____ DATASET
-- ==== Sys2Proof/Machine/Parts.lean ====
section
/-! DEFINITION. The pieces of the state: one record per unit, each field with the rule of spec/ that names it. -/

namespace Sys2Proof.Machine

/-! ### Reset, boot and identification (02 R32, 17 R466, 18 R482-R485) -/

/-- What holds the device in reset (18 R484, R485). -/
structure ResetHold where
  aonLost : Bool := false
  coreLow : Bool := false
  io18Low : Bool := false
  pinLow : Bool := false
  /-- in reset: from the reset event until RESET_RELEASE -/
  held : Bool := false
  deriving DecidableEq, Repr

structure Sys where
  hold : ResetHold := {}
  pstate : PState := .active
  boot : Nat := 0
  fwSlot : Nat := 0
  fwVersion : Nat := 0
  boardOk : Bool := false
  siteOk : Bool := false
  scratch : Word := 0#32
  cause : Nat := 1
  rollback : Bool := false
  count : Nat := 0
  straps : Straps := {}
  /-- raw ticks since the straps were sampled, until the boot ROM checks an image (18 R485) -/
  romTicks : Nat := 0
  /-- a SYS_RESET has been answered and takes effect later (17 R468) -/
  resetPending : Bool := false
  /-- the always-on tick at which it does, 10 ms after the response -/
  resetAt : Nat := 0
  deriving DecidableEq, Repr

/-! ### Host interface (02 R23-R30, R32) -/

/-- A kept in-band response (02 R29). -/
structure InbandEntry where
  src : Nat
  seq : Nat
  resp : InbandMsg
  deriving DecidableEq, Repr

structure Hif where
  badOp : Nat := 0
  unmapped : Nat := 0
  mbxOverrun : Nat := 0
  inbandReject : Nat := 0
  mserPtr : Nat := 0
  /-- the AOC's copy of HIF_ERR has been read in NAP or HIBERNATE, so the counts clear at the next ACTIVE (16 R453) -/
  mserCleared : Bool := false
  /-- SCL held low by the address matcher until the AOC serves the transaction (16 R453) -/
  sclHeld : Bool := false
  /-- kept responses, the source of the oldest last request first (02 R29) -/
  cache : List InbandEntry := []
  /-- the last word driven on HSPI_IO; none while high-impedance (02 R23) -/
  hspiOut : Option Word := none
  /-- the bytes last sent on MSER_SDA (02 R27) -/
  mserOut : Bytes := []
  /-- the last in-band message sent (02 R28, R30) -/
  inbandOut : Option InbandMsg := none
  deriving DecidableEq, Repr

/-! ### Mailboxes, events and rings (02 R33-R42) -/

/-- A TLV as read or written in a message (02 R36). -/
structure Tlv where
  ty : Nat
  val : Bytes
  deriving DecidableEq, Repr

/-- A response that waits for record writes: what it will carry when the last of them completes (02 R37, R55). -/
structure HeldResp where
  opcode : Nat
  tag : Nat
  status : Nat
  tlvs : List Tlv
  deriving DecidableEq, Repr

structure Chan where
  reqPi : Nat := 0
  reqCi : Nat := 0
  rspPi : Nat := 0
  rspCi : Nat := 0
  held : Option HeldResp := none
  deriving DecidableEq, Repr

structure EvtRing where
  pi : Nat := 0
  ci : Nat := 0
  lost : Nat := 0
  /-- the seq of the next event -/
  seq : Nat := 0
  dropped : Nat := 0
  lastDropped : Nat := 0
  /-- events whose causes came in NAP or HIBERNATE: they are raised once the device is ACTIVE (log entry 159) -/
  late : List (Nat × List Tlv) := []
  deriving DecidableEq, Repr

structure Ring where
  base : Nat := 0
  log2 : Nat := 6
  enable : Bool := false
  head : Nat := 0
  tail : Nat := 0
  /-- the entry at the head has been consumed and waits for its timestamp (13 R388) -/
  waiting : Bool := false
  /-- disabled while that entry waited: both indices return to 0 when it is done with, enabled again or not (02 R41) -/
  ending : Bool := false
  deriving DecidableEq, Repr
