-- ==== Sys2Proof/Machine/Ablation.lean ====
section
/-! DEFINITION. Ablation: the regulatory profile and its lock, budgets and buckets, projection, charge and restore (08). -/

namespace Sys2Proof.Machine

def stAblated : Nat := 0x5101
def stProfileInvalid : Nat := 0x5102
def stNoProfile : Nat := 0x5103

/-! ### The profile (08 R228-R230) -/

/-- A sub-band entry. -/
structure SubBand where
  low : Nat
  high : Nat
  duty : Nat
  windowMin : Nat
  dwell : Nat
  dwellWin : Nat
  pcond : Int
  peirp : Int
  classes : Nat
  flags : Nat
  deriving DecidableEq, Repr

/-- `n` bytes of a record from offset `off`, as a number. -/
def fieldAt (b : Bytes) (off n : Nat) : Nat := leNat ((b.drop off).take n)

def subBandAt (b : Bytes) (i : Nat) : SubBand :=
  let o := 80 + 32 * i
  { low := fieldAt b o 4, high := fieldAt b (o + 4) 4, duty := fieldAt b (o + 8) 2, windowMin := fieldAt b (o + 10) 2,
    dwell := fieldAt b (o + 12) 2, dwellWin := fieldAt b (o + 14) 2, pcond := signed 16 (fieldAt b (o + 16) 2),
    peirp := signed 16 (fieldAt b (o + 18) 2), classes := fieldAt b (o + 20) 1, flags := fieldAt b (o + 21) 1 }

/-- The ranges of the radio bands, in kHz (03 R57). -/
def radioRanges : List (Nat × Nat) := [(410000, 510000), (779000, 960000), (2400000, 2483500), (5150000, 5925000)]

/-- The faults of sub-band `i` in offset order: (offset, whether it offends) (08 R229; which field of a relation offends:
log entry 22). -/
def subBandFaults (b : Bytes) (nClass i : Nat) : List (Nat × Bool) :=
  let o := 80 + 32 * i
  let e := subBandAt b i
  let prev := subBandAt b (i - 1)
  let inRange (lo hi : Int) (v : Int) : Bool := decide (lo ≤ v) && decide (v ≤ hi)
  [(o, !(radioRanges.any (fun r => decide (r.1 ≤ e.low) && decide (e.low ≤ r.2))) || (i != 0 && decide (e.low ≤ prev.high))),
   (o + 4, decide (e.high < e.low)
     || !(radioRanges.any (fun r => decide (r.1 ≤ e.low) && decide (e.high ≤ r.2)))),
   (o + 8, !inRange 1 1000 e.duty), (o + 10, !inRange 1 1440 e.windowMin),
   (o + 12, decide (e.dwell = 0) || decide (e.dwellWin * 1000 < e.dwell)), (o + 14, !inRange 1 3600 e.dwellWin),
   (o + 16, !inRange (-400) 360 e.pcond), (o + 18, !inRange (-400) 360 e.peirp),
   (o + 20, e.classes == 0 || decide (2 ^ nClass ≤ e.classes)), (o + 21, decide (3 < e.flags))]
    ++ (List.range 10).map (fun k => (o + 22 + k, fieldAt b (o + 22 + k) 1 != 0))
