/-- RF_TEST_TX: the checks, then ablation and the power decision, then the group that the emission forms; on a radio that must calibrate
first the emission stays pending for its plan lock (03 R89, R94). The oscillator goes to the test frequency (R58). The power answered is
rounded down to whole quarters of a dB, and a second test on the radio answers ERR_STATE: the rule names neither (DESIGN CHOICE, log
entry 178). -/
def testTxBody : Body := fun q s =>
  match Radio.ofNat? (q.nat 1) with
  | none => (naming stRange 1, s)
  | some x =>
    if !inBand x (q.nat 2) then (naming stRange 2, s)
    else if 1 < q.nat 4 then (naming stRange 4, s)
    else if q.nat 5 = 0 ∨ 10000 < q.nat 5 then (naming stRange 5, s)
    else if (s.femOf x).isNone then (plain stNotDeclared, s)
    else if s.netRuns x || s.hasMember x || s.hasTest x then (plain stState, s)
    else
      let s := s.firstUse x
      let e := s.testEmission x (q.nat 2) (q.int 3) (q.nat 4) (q.nat 5)
      let (adm, s) := State.project [e] [] s
      let (cs, ext, _, s) := State.decidePower x 2 adm s
      match cs with
      | [] => (plain stAblated, s)
      | c :: _ =>
        let s := s.tune x (q.nat 2)
        if (s.radio x).calibrated then
          let s := s.setRadio x { s.radio x with group := some { carriers := cs, start := e.nominal, due := e.nominal, extPa := ext } }
          let s := { s with rf := { s.rf with emSeq := s.rf.emSeq + 1 } }.watchSubs
          (okReply [⟨6, leInt 2 (c.applied / 250)⟩], s)
        else (okReply [⟨6, leInt 2 (c.applied / 250)⟩], s.addEmission x e)

def execRfTestTx (ch : Nat) (s : State) : Out := .next (s.serve ch 0x1004 testTxSpec testTxBody)

end Sys2Proof.Machine
end

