/-- A context has replay state: a counter accepted under one of its keys, or, with ASN nonces, an ASN (06 R185, 10 R299). -/
def Ctx.hasReplay (x : Ctx) : Bool := x.highA.isSome || x.highB.isSome || x.lastAsn != 0

/-- A lane on a channel runs in wide mode: a partner without stored offset or replay state, not resident, or none (04 R114,
06 R185). -/
def State.wideFor (s : State) (ctxs : List Nat) : Bool :=
  ctxs.any (fun c => match s.ctx? c with
    | some x => x.offset.isNone || !x.hasReplay || !s.resident c
    | none => true)

/-- Bins that the window of the cells on a channel takes. -/
def State.binsFor (s : State) (net : Net) (cs : List (Nat × Cell × Nat)) : Nat :=
  windowBins (s.netMode net) (s.wideFor (cs.map (fun p => p.2.1.ctx)))

/-- The distinct frequencies of cells. -/
def freqs (cs : List (Nat × Cell × Nat)) : List Nat := (cs.map (fun p => p.2.2)).eraseDups

def onFreq (cs : List (Nat × Cell × Nat)) (f : Nat) : List (Nat × Cell × Nat) := cs.filter (fun p => p.2.2 == f)

/-- All cells on a frequency are shared. -/
def allShared (cs : List (Nat × Cell × Nat)) : Bool := cs.all (fun p => p.2.1.isShared)

def minOf (l : List Nat) : Nat := l.foldl min (l.headD 0)
def maxOf (l : List Nat) : Nat := l.foldl max 0

/-- The LB oscillator for a set of frequencies: fixed, or midway between the lowest and the highest (06 R177; log entry 29). -/
def State.loFor (s : State) (fs : List Nat) : Nat := if s.pnat 0x3013 = 0 then (minOf fs + maxOf fs) / 2 else s.pnat 0x3013

/-- The frequencies that are kept: dedicated before shared, then lower channel offsets, while all fit (06 R177). -/
def State.keptFreqs (s : State) (cs : List (Nat × Cell × Nat)) : List Nat :=
  let key (f : Nat) : Nat := (if allShared (onFreq cs f) then 1000 else 0) + minOf ((onFreq cs f).map (fun p => p.2.1.chan))
  ((freqs cs).mergeSort (fun a b => decide (key a ≤ key b))).foldl (fun kept f =>
    let trial := kept ++ [f]
    if trial.all (fun g => windowFits (s.loFor trial) g (s.binsFor .lb (onFreq cs g))) then trial else kept) []

/-! ### Span receptions (07 R201-R203, R220, R221) -/

/-- The event of span `n` whose sub-event on a radio is the first not over at `t`, and its anchor (07 R201, R202). -/
def State.spanEventAt (s : State) (n : Nat) (x : Radio) (t : Int) : Nat × Int :=
  let v := tget {} s.spans n
  match tfind v.members x.ix with
  | none => (v.event, v.anchor)
  | some m =>
    let i : Int := max 1 (500000 * (v.interval : Int))
    let d := t - (v.anchor + (1000 * (m.rec_.offUs + m.rec_.lenUs) : Nat))
    let k := if d < 0 then 0 else (d / i).toNat + 1
    ((v.event + k) % 2 ^ 40, v.anchor + k * i)

/-- The IMMEDIATE parameters that a span takes at its plan points (07 R227). -/
def spanLatched : List Nat := [0x4002, 0x4003, 0x4004, 0x4005, 0x4006, 0x4007, 0x4008]

/-- An IMMEDIATE parameter of the group as of a span's last plan point, or of its opening (07 R227). -/
def State.spanPar (s : State) (n id : Nat) : Nat := (tfind (tget {} s.spans n).par id).getD (s.pnat id)

/-- `span.ifs_us` of a span, in ns. -/
def State.spanIfs (s : State) (n : Nat) : Nat := 1000 * s.spanPar n 0x4002

/-- An end has sub-events: T always, R while it is UP and while it waits for the echo of its challenge (07 R221, span states). -/
def SpanState.serves (v : SpanState) : Bool := v.phase != .closed && (v.isT || v.phase == .up || v.challenge.isSome)

/-- A resync burst of T belongs to an event: its period in ACQUIRE, 256 events in RESYNC (07, span states). -/
def State.burstEvent (s : State) (n e : Nat) : Bool :=
  let v := tget {} s.spans n
  v.isT && ((v.phase == .acquire && e % s.spanPar n 0x4006 == 0) || (v.phase == .resync && e % 256 == 0))

/-- The frequency on which span `n` listens on a radio in an event: the member's first channel while R scans, and where T waits for the
reply to a burst; else the event's channel, on which R waits for T's echo too (07 R203, R220, R221). -/
def State.listenKhz (s : State) (n : Nat) (x : Radio) (e : Nat) : Nat :=
  let v := tget {} s.spans n
  match tfind v.members x.ix with
  | some m => m.rec_.khzAt x.ix (if !v.serves || s.burstEvent n e then 0 else e)
  | none => 0

/-- The widening of R's receive windows by the peer's drift since the last synchronisation, in ns (06 R187, 07 R202). -/
def State.spanWiden (s : State) (n : Nat) : Nat :=
  let v := tget {} s.spans n
  match v.isT, v.lastSync with
  | false, some t => (s.time.bound - v.syncBound) + ceilDiv (v.drift * (s.now - t).toNat) 1000000
  | _, _ => 0

/-- The receive window of a sub-event that starts at `a` plus its offset: the other side's half, widened at R, and before the link is up
the whole of it (07 R202, R221). -/
def State.spanWindow (s : State) (n : Nat) (m : Member) (a : Int) : Int × Int :=
  let v := tget {} s.spans n
  let start := a + (1000 * m.offUs : Nat)
  let half : Int := (500 * m.lenUs : Nat)
  let w : Int := s.spanWiden n
  if v.phase != .up then (start - w, start + 2 * half + w)
  else if v.isT then (start + half, start + 2 * half)
  else (start - w, start + half + w)

/-- The lane of a span reception on a radio: on LB lane 0 with a window for the member's mode in wide mode, as a span partner has no stored
offset; on MB the span path, on HB its one path (04 R101-R103, R114). -/
def State.spanLane (s : State) (x : Radio) (n : Nat) (e : Nat) (a : Int) : Tab Lane :=
  match tfind (tget {} s.spans n).members x.ix with
  | none => []
  | some m =>
    let khz := s.listenKhz n x e
    let bins := windowBins m.rec_.mode true
    let w := s.spanWindow n m.rec_ a
    let v : Lane := { khz := khz, wide := true, window := some w, since := some (w.1 - 20000) }
    match x with
    | .lb => [(0, { v with bin := (windowStart khz khz bins).toNat, bins := bins, nco := windowNco khz khz bins })]
    | .mb => [(48, v)]
    | .hb => [(49, v)]

/-! ### What a timeslot serves -/

/-- Start of the timeslot of an ASN near the one in force, network time in ns. -/
def State.slotTime (s : State) (net : Net) (asn : Nat) : Int :=
  (s.net net).slotStart + sdiff 40 asn (s.net net).asn * (s.slotNs net : Int)

/-- The member frequency of span `n` on a network's radio in a timeslot that starts at `t`. -/
def State.spanKhz (s : State) (net : Net) (n : Nat) (t : Int) : Nat := s.listenKhz n net.radio (s.spanEventAt n net.radio t).1

/-- The oscillator of a timeslot that serves nothing: MB's fixed one; LB's where it is fixed for every client timeslot, or where it
stands (03 R58, 06 R177). -/
def State.idleLo (s : State) : Net → Nat
  | .mb => 2441750
  | .lb => if s.pnat 0x3013 = 0 then (s.radio .lb).lo else s.pnat 0x3013

/-- A cell that is served where it falls: the partner of a TX client cell must be resident (06 R173). -/
def State.cellReady (s : State) (net : Net) (c : Cell) : Bool :=
  s.cellActive net c && (c.kind != 0 || !c.isTx || s.resident c.ctx)

/-- Direction, span and oscillator of the timeslot of an ASN, with the cells served before widening (06 R174, R177, R179). -/
def State.basePlan (s : State) (net : Net) (asn : Nat) : BasePlan :=
  let all := (s.slotCells net asn).map (fun p => (p.1, p.2, s.cellKhz net p.2.chan asn))
  match s.governing net (s.slotCells net asn) with
  | none =>
    if all.isEmpty && s.isDsme net && (s.net net).seeks then
      let f := s.cellKhz net 0 asn
      { lo := match net with | .lb => s.loFor [f] | .mb => 2441750, cells := [(dsmeParentId, implicitCell net.ix 5 0x06, f)], seek := true }
    else { lo := s.idleLo net }
  | some (_, g) =>
    if g.kind = 3 then
      let khz := s.spanKhz net g.span (s.slotTime net asn)
      match net with
      | .lb => { lo := khz, span := some g.span, conflicts := (all.filter (fun p => p.2.1.kind != 3)).length }
      | .mb =>
        let far := all.filter (fun p => p.2.1.kind != 3 && p.2.1.isRx && !p.2.1.isTx && decide (11000 ≤ p.2.2 - khz + (khz - p.2.2)))
        { lo := 2441750, span := some g.span, cells := far,
          conflicts := (all.filter (fun p => p.2.1.kind != 3)).length - far.length }
    else
      let mine := all.filter (fun p => p.2.1.kind != 3 && p.2.1.isTx == g.isTx && s.cellReady net p.2.1)
      let conflicts := (all.filter (fun p => p.2.1.kind == 3 || p.2.1.isTx != g.isTx)).length
      match net with
      | .mb => { tx := g.isTx, lo := 2441750, cells := mine, conflicts := conflicts }
      | .lb =>
        let kept := s.keptFreqs mine
        { tx := g.isTx, lo := if kept.isEmpty then s.idleLo .lb else s.loFor kept, cells := mine.filter (fun p => kept.contains p.2.2),
          conflicts := conflicts, misses := (mine.filter (fun p => !kept.contains p.2.2)).length }

/-! ### Widening (06 R187-R189) -/

/-- The widening of a client's windows in ns; 0 before its first synchronisation. -/
def State.widening (s : State) (net : Net) (c : Nat) : Nat :=
  match s.ctx? c with
  | none => 0
  | some x =>
    match x.lastSync with
    | none => 0
    | some t =>
      let d := if x.drift = 0 then 100 * s.schedParam net 0x3030 else x.drift
      (s.time.bound - x.syncBound) + ceilDiv (d * (s.now - t).toNat) 100000000

def State.widenCap (s : State) (net : Net) : Nat := 1000 * s.schedParam net 0x3031

/-- Octets that a frame to a context has beside its payload: header, the MIC of its level, FCS (05 R132, 10 R291). -/
def State.frameExtra (s : State) (net : Net) (ctx : Nat) : Nat := Config.macOverhead net.ix + micLen (frameLevel net ctx) + s.fcsLen net

/-- PSDU octets of a queued client frame (05 R132). -/
def State.framePsdu (s : State) (net : Net) (f : QFrame) : Nat := f.len + s.frameExtra net f.ctx

/-- How many timeslots before its own the window of an RX cell with widening `w` reaches into, and how many after (06 R188). -/
def State.reaches (s : State) (net : Net) (w : Nat) : Nat × Nat :=
  (ceilDiv (w - 1000 * s.netParam net 0x3008) (max 1 (s.slotNs net)),
    ceilDiv (1000 * (s.netParam net 0x3008 + s.netParam net 0x300B) + w - s.slotNs net) (max 1 (s.slotNs net)))

/-- How many timeslots after its own the widened wait for the acknowledgement of a TX cell's frame reaches into. -/
def State.ackReach (s : State) (net : Net) (c : Cell) (w : Nat) : Nat :=
  match (if c.acked then s.headFrame c.ctx else none) with
  | some (_, f) =>
    ceilDiv (1000 * (s.netParam net 0x3007 + s.netParam net 0x3009 + s.netParam net 0x300C) + w
      + airNs (s.clientAir net (s.framePsdu net f) false) - s.slotNs net) (max 1 (s.slotNs net))
  | none => 0

/-- The plan that has been made for the timeslot of an ASN, where it is the one in force or the next (06 R173). -/
def State.planOf (s : State) (net : Net) (asn : Nat) : Option SlotPlan :=
  let n := s.net net
  match n.plan.filter (fun p => p.asn == asn) with
  | some p => some p
  | none => n.cur.filter (fun p => p.asn == asn)

/-- A neighbouring timeslot leaves room for a widened window: idle, or an RX timeslot with the same oscillator, as it has been planned or
will be (06 R188). -/
def State.roomIn (s : State) (net : Net) (asn lo : Nat) : Bool :=
  match s.planOf net asn with
  | some p => p.span.isNone && ((p.cells.isEmpty && p.lanes.isEmpty) || (!p.tx && p.lo == lo))
  | none =>
    let b := s.basePlan net asn
    b.seek || (b.cells.isEmpty && b.span.isNone) || (!b.tx && b.span.isNone && b.lo == lo)

def asnPlus (a k : Nat) : Nat := (a + k) % 2 ^ 40
def asnMinus (a k : Nat) : Nat := (a + 2 ^ 40 - k) % 2 ^ 40

/-- A window may reach `back` timeslots before its own and `fwd` after it (06 R188). -/
def State.widenOk (s : State) (net : Net) (asn lo : Nat) (r : Nat × Nat) : Bool :=
  (List.range r.1).all (fun i => s.roomIn net (asnMinus asn (i + 1)) lo) && (List.range r.2).all (fun i => s.roomIn net (asnPlus asn (i + 1)) lo)

/-- A cell as the lanes of a timeslot receive it: with its frequency and its receive window, where that is known (06 R164, R187). -/
structure RecvCell where
  id : Nat
  cell : Cell
  khz : Nat
  win : Option (Int × Int)
  deriving DecidableEq, Repr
________
#### [TASK TO COMPLETE]
Print the lines above from the one with "structure Ring where" through the one with "let prev := subBandAt b (i - 1)", both included, exactly as written and nothing more.

#### [EXERCISE OUTPUT]
structure Ring where
  base : Nat := 0
  log2 : Nat := 6
  enable : Bool := false
  head : Nat := 0
  tail : Nat := 0
  /-- the entry at the head has been consumed and waits for its timestamp (13 R388) -/
  waiting : Bool := false
  /-- disabled while that entry waited: both indices return to 0 when it is done with, enabled again or not (02 R41) -/
  ending : Bool := false
  deriving DecidableEq, Repr
-- ==== Sys2Proof/Machine/Ablation.lean ====
section
/-! DEFINITION. Ablation: the regulatory profile and its lock, budgets and buckets, projection, charge and restore (08). -/

namespace Sys2Proof.Machine

def stAblated : Nat := 0x5101
def stProfileInvalid : Nat := 0x5102
def stNoProfile : Nat := 0x5103

/-! ### The profile (08 R228-R230) -/

/-- A sub-band entry. -/
structure SubBand where
  low : Nat
  high : Nat
  duty : Nat
  windowMin : Nat
  dwell : Nat
  dwellWin : Nat
  pcond : Int
  peirp : Int
  classes : Nat
  flags : Nat
  deriving DecidableEq, Repr

/-- `n` bytes of a record from offset `off`, as a number. -/
def fieldAt (b : Bytes) (off n : Nat) : Nat := leNat ((b.drop off).take n)

def subBandAt (b : Bytes) (i : Nat) : SubBand :=
  let o := 80 + 32 * i
  { low := fieldAt b o 4, high := fieldAt b (o + 4) 4, duty := fieldAt b (o + 8) 2, windowMin := fieldAt b (o + 10) 2,
    dwell := fieldAt b (o + 12) 2, dwellWin := fieldAt b (o + 14) 2, pcond := signed 16 (fieldAt b (o + 16) 2),
    peirp := signed 16 (fieldAt b (o + 18) 2), classes := fieldAt b (o + 20) 1, flags := fieldAt b (o + 21) 1 }

/-- The ranges of the radio bands, in kHz (03 R57). -/
def radioRanges : List (Nat × Nat) := [(410000, 510000), (779000, 960000), (2400000, 2483500), (5150000, 5925000)]

/-- The faults of sub-band `i` in offset order: (offset, whether it offends) (08 R229; which field of a relation offends:
log entry 22). -/
def subBandFaults (b : Bytes) (nClass i : Nat) : List (Nat × Bool) :=
  let o := 80 + 32 * i
  let e := subBandAt b i
  let prev := subBandAt b (i - 1)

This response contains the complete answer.